4.  I crafted hyper-tailored pitches to my 8 – 10 targets and sent them as soon as the news went live on our site

This is something that I know a lot of PR professionals and PR firms are not doing. If you have a list of 50 people or a target list of 100, you can't read the writing of all of those reporters. But you can read, look into and creep on Twitter and LinkedIn for a group of 15 targets, that’s easy. So I crafted those pitches and sent them out when it went live. A lot of this, like I said, had all of the information in the email, so most of the time I didn't even get a response back. If I did get one back it was just, "Thanks for sending me this. Here's the story that I wrote" or maybe they responded to me a week later, "Thanks for this. Yeah, I saw the article. You're welcome."

It wasn't that I was spending less time, I wasn't being lazier, I was just being more targeted in where I spent my time, whereas before, I might have spent a lot of my time researching this humongous list of targets saying, "Oh, crap, I spent all my time on that, now I have to write a generic pitch, send it out and try to personalize it." Because I was able to really focus on the people that mattered and the story that I was crafting, I think that my result showed that.

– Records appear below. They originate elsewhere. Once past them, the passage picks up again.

-- ==== Sys2Proof/Certificates/Slice0/Obligations.lean ====
section
/-! DEFINITION. The statements for the provers, from the numbered rules of spec/. Each docstring names the rules and, where a clause is the model's own choice, the log entry. -/

open Sys2Proof Sys2Proof.Machine

/-- For every well-formed operation i, with every operand at every value its encoding admits, decode (encode i) is i.
Well-formed means READ at most 48 bits, SKIP at most 8191 bits, SUBMIT length below 2^16. (30_encoding.md section 4
(R55, R56), 30_encoding.md section 5 (R57)) -/
def Obligations.DecodeOfEncodeIsIdentity : Prop :=
  ∀ i : Instr, i.WellFormed = true → decode (encode i) = .ok i

/-- If a code word decodes to an operation i then i is well formed and encode i is that very word: each word has one
meaning and no reserved bit is dropped. (30_encoding.md section 4 (R55, R56), 30_encoding.md section 6 (R59)) -/
def Obligations.DecodedWordIsItsOwnEncoding : Prop :=
  ∀ (c : CodeWord) (i : Instr), decode c = .ok i → i.WellFormed = true ∧ encode i = c

/-- A host word is rejected exactly when OP is not 1 to 4, a bit of [23:16] is set, IMM is not 0 for RDREG or RDHDR,
or SEL is not 0 for SUBMIT (a SEL that names no register or header decodes and is refused by the command). A cursor
request is rejected exactly when a bit of [14:13] is set or K is 0 and W exceeds 48. A sequencer code is rejected as
reserved exactly when it is 0xC to 0xF. (30_encoding.md section 6 (R59), 30_encoding.md section 4 (R55, R56),
10_state.md R15) -/
def Obligations.IllegalWordsAreExactlyTheListed : Prop :=
  (∀ w : Word, (∃ r, decodeHost w = .error r) ↔
      (w.extractLsb' 28 4 = 0#4 ∨ 4#4 < w.extractLsb' 28 4) ∨ w.extractLsb' 16 8 ≠ 0#8
        ∨ ((w.extractLsb' 28 4 = 2#4 ∨ w.extractLsb' 28 4 = 4#4) ∧ w.extractLsb' 0 16 ≠ 0#16)
        ∨ (w.extractLsb' 28 4 = 3#4 ∧ w.extractLsb' 24 4 ≠ 0#4))
  ∧ (∀ q : BitVec 16, (∃ r, decodeCursor q = .error r) ↔
      q.extractLsb' 13 2 ≠ 0#2 ∨ (q.extractLsb' 15 1 = 0#1 ∧ 48 < (q.extractLsb' 0 13).toNat))
  ∧ (∀ c : BitVec 4, decodeSequencer c = .error .reservedState ↔ 12 ≤ c.toNat)

/-- The words of the spec: 0x1100000A is CFGW FIELDS_PER_HOP, 10; 0x24000000 is RDREG STATUS; 0x300000BE is SUBMIT
190; 0x46000000 is RDHDR HOP; request 0x0030 is READ 48; request 0x9EE0 is SKIP 7904; STATE 0x7 selects DEC_HOP.
(95_test_vectors.md section 2.6, 44_pipeline.md examples of R95, R96, 30_encoding.md R55, R57) -/
def Obligations.SpecWordsDecode : Prop :=
  decodeHost 0x1100000A#32 = .ok (.cfgw .fieldsPerHop 10#16) ∧ decodeHost 0x24000000#32 = .ok (.rdreg .status)
  ∧ decodeHost 0x300000BE#32 = .ok (.submit 190) ∧ decodeHost 0x46000000#32 = .ok (.rdhdr .hop)
  ∧ decodeCursor 0x0030#16 = .ok (.read 48) ∧ decodeCursor 0x9EE0#16 = .ok (.skip 7904)
  ∧ decodeSequencer 0x7#4 = .ok .decHop

/-- With no SUBMIT held: when the core has the turn (or the script is empty) and STATE selects operation i, step is
exec i at the state with the turn taken from the script; when STATE is no reserved code and the host sends a word that
decodes to i, step is exec i at the state with the word taken and its bytes on the byte channel; likewise for a
request at the BitCursor port. The script and the port are the model own (log 1, log 10). What a step does while a
SUBMIT is held is said in BusyCoreHoldsSubmit, in a reserved STATE in ReservedStateAndIllegalRequestsFault.
(44_pipeline.md R92, 30_encoding.md R56, R57, notes/assumptions/1.md, notes/assumptions/10.md,
notes/assumptions/12.md) -/
def Obligations.StepRunsTheSelectedOperation : Prop :=
  (∀ (s : State) (i : Instr) (rest : List ScriptEvent), s.env.held = none → s.env.script = .coreTurn :: rest →
      decodeSequencer s.seq = .ok i → step s = exec i { s with env := { s.env with script := rest } })
  ∧ (∀ (s : State) (i : Instr), s.env.held = none → s.env.script = [] → decodeSequencer s.seq = .ok i → step s = exec i s)
  ∧ (∀ (s : State) (i : Instr) (w : Word) (bytes : List Byte) (rest : List ScriptEvent), s.seq.toNat < 12 →
      s.env.held = none → s.env.script = .command w bytes :: rest → decodeHost w = .ok i →
      step s = exec i { s with env := { s.env with script := rest, byteChannel := bytes } })
  ∧ (∀ (s : State) (i : Instr) (q : BitVec 16) (rest : List ScriptEvent), s.seq.toNat < 12 → s.env.held = none →
      s.env.script = .cursorRequest q :: rest → decodeCursor q = .ok i →
      step s = exec i { s with env := { s.env with script := rest } })

/-- If a table word decodes to operation i then the step from s.withFetchWord is exec i at a state that differs from s
in three fields at most: a sequencer code is in STATE, and STATE is as before for every other word; no SUBMIT is held;
a placed SUBMIT n finds n zero bytes on the byte channel, any other host word finds none, and the channel is as before
for the other words. For a host word or a cursor request STATE must not be reserved, where every step faults (log 12).
withFetchWord is the model own (log 14, log 15). (30_encoding.md R57, notes/assumptions/12.md,
notes/assumptions/14.md, notes/assumptions/15.md) -/
def Obligations.PlacedWordIsTheNextOperation : Prop :=
  ∀ (s : State) (nbits w : Nat) (i : Instr), decodeTableWord nbits w = some i → (nbits ≤ 8 ∨ s.seq.toNat < 12) →
    ∃ t : State, step (s.withFetchWord nbits w) = exec i t
      ∧ t = { s with seq := t.seq, env := { s.env with held := none, byteChannel := t.env.byteChannel } }
      ∧ (nbits ≤ 8 → t.seq = BitVec.ofNat 4 w) ∧ (8 < nbits → t.seq = s.seq)
      ∧ (nbits ≤ 16 → t.env.byteChannel = s.env.byteChannel)
      ∧ (∀ n, i = .submit n → t.env.byteChannel = List.replicate n 0#8)
      ∧ (16 < nbits → (∀ n, i ≠ .submit n) → t.env.byteChannel = [])

/-- When STATE is IDLE, DONE, UNDERRUN or FATAL the core has no step: its turn leaves the state as it is (that the
machine then goes on unchanged is the model choice, log 2). (44_pipeline.md R92, 10_state.md R15,
notes/assumptions/2.md) -/
def Obligations.TerminalStatesHaveNoCoreStep : Prop :=
  ∀ s : State, s.seq = Stage.idle ∨ s.seq = Stage.done ∨ s.seq = Stage.underrun ∨ s.seq = Stage.fatal →
    coreStep s = .next s

/-- In a STATE 0xC to 0xF the core step, a SUBMIT and every step of the machine but a reset fault as reservedState
(that a host command faults there too, and that a reset does not, is the model reading, log 12). A request at the
BitCursor port (the model own, log 10) that the decoder rejects faults, and so does READ wider than 48. That SKIP
wider than 8191 faults is the model deduction, since no request holds that width (log 12). (60_exceptions.md R106,
10_state.md R15, 30_encoding.md R59, notes/assumptions/10.md, notes/assumptions/12.md) -/
def Obligations.ReservedStateAndIllegalRequestsFault : Prop :=
  (∀ s : State, 12 ≤ s.seq.toNat → coreStep s = .fault .reservedState)
  ∧ (∀ (s : State) (n : Nat), 12 ≤ s.seq.toNat → exec (.submit n) s = .fault .reservedState)
  ∧ (∀ s : State, 12 ≤ s.seq.toNat → (∀ rest, s.env.script ≠ .resetInput :: rest) → step s = .fault .reservedState)
  ∧ (∀ (s : State) (q : BitVec 16) (r : Reject), decodeCursor q = .error r → cursorStep q s = .fault .illegalCursorRequest)
  ∧ (∀ (s : State) (w : Nat), 48 < w → exec (.read w) s = .fault .illegalCursorRequest)
  ∧ (∀ (s : State) (w : Nat), 8191 < w → exec (.skip w) s = .fault .illegalCursorRequest)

5.  I applied what I learned from this announcement to my everyday work

Like I said, this is something that I'm using in practice now. I hear and read a lot of studies about reporters who think that PR people aren't reading their stuff, they think that they're not taking the time. Even if it's relevant, sometimes they'll pass on it, because the reporter or the PR person didn't do a good job of saying, "This is why this is relevant for you." So now in my media relations strategy, I have a list of about 25 people that are my key targets right now. There are other people that we still talk to, but maybe I'm not spending as much time stalking and researching these other people.

The Results

We got over 100 placements: Broadcast, radio and online. Print wasn't really a target for this, just based off of the timing it didn't make sense. We got coverage in Rolling Stone, our first coverage since I've been at the company; Spin, which was a big one for us; Pitchfork; Yahoo Music and even beyond that. Reverb is an international company. We're trying really hard to strategically build outside of the U.S. We even got coverage in the top music publications across Canada, the UK and Australia, so that was huge. Again, it was just a matter of shifting my strategy a little bit. Just focus on the people that matter and that is it.